[Items listed in a dataset]
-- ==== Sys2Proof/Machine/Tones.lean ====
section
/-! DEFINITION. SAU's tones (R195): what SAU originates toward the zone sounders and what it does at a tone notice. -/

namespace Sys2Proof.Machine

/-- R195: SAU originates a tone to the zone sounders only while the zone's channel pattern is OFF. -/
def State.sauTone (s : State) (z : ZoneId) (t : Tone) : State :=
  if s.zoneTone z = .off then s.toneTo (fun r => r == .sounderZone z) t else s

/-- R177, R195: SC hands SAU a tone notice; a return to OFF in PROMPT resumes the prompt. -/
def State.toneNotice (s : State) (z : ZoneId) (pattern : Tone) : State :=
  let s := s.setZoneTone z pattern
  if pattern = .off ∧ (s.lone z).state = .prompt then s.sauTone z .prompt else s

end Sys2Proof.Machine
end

Task to carry out
Retype the lines above, keeping every character.

Response
-- ==== Sys2Proof/Machine/Tones.lean ====
section
/-! DEFINITION. SAU's tones (R195): what SAU originates toward the zone sounders and what it does at a tone notice. -/

namespace Sys2Proof.Machine

/-- R195: SAU originates a tone to the zone sounders only while the zone's channel pattern is OFF. -/
def State.sauTone (s : State) (z : ZoneId) (t : Tone) : State :=
  if s.zoneTone z = .off then s.toneTo (fun r => r == .sounderZone z) t else s

/-- R177, R195: SC hands SAU a tone notice; a return to OFF in PROMPT resumes the prompt. -/
def State.toneNotice (s : State) (z : ZoneId) (pattern : Tone) : State :=
  let s := s.setZoneTone z pattern
  if pattern = .off ∧ (s.lone z).state = .prompt then s.sauTone z .prompt else s

end Sys2Proof.Machine
end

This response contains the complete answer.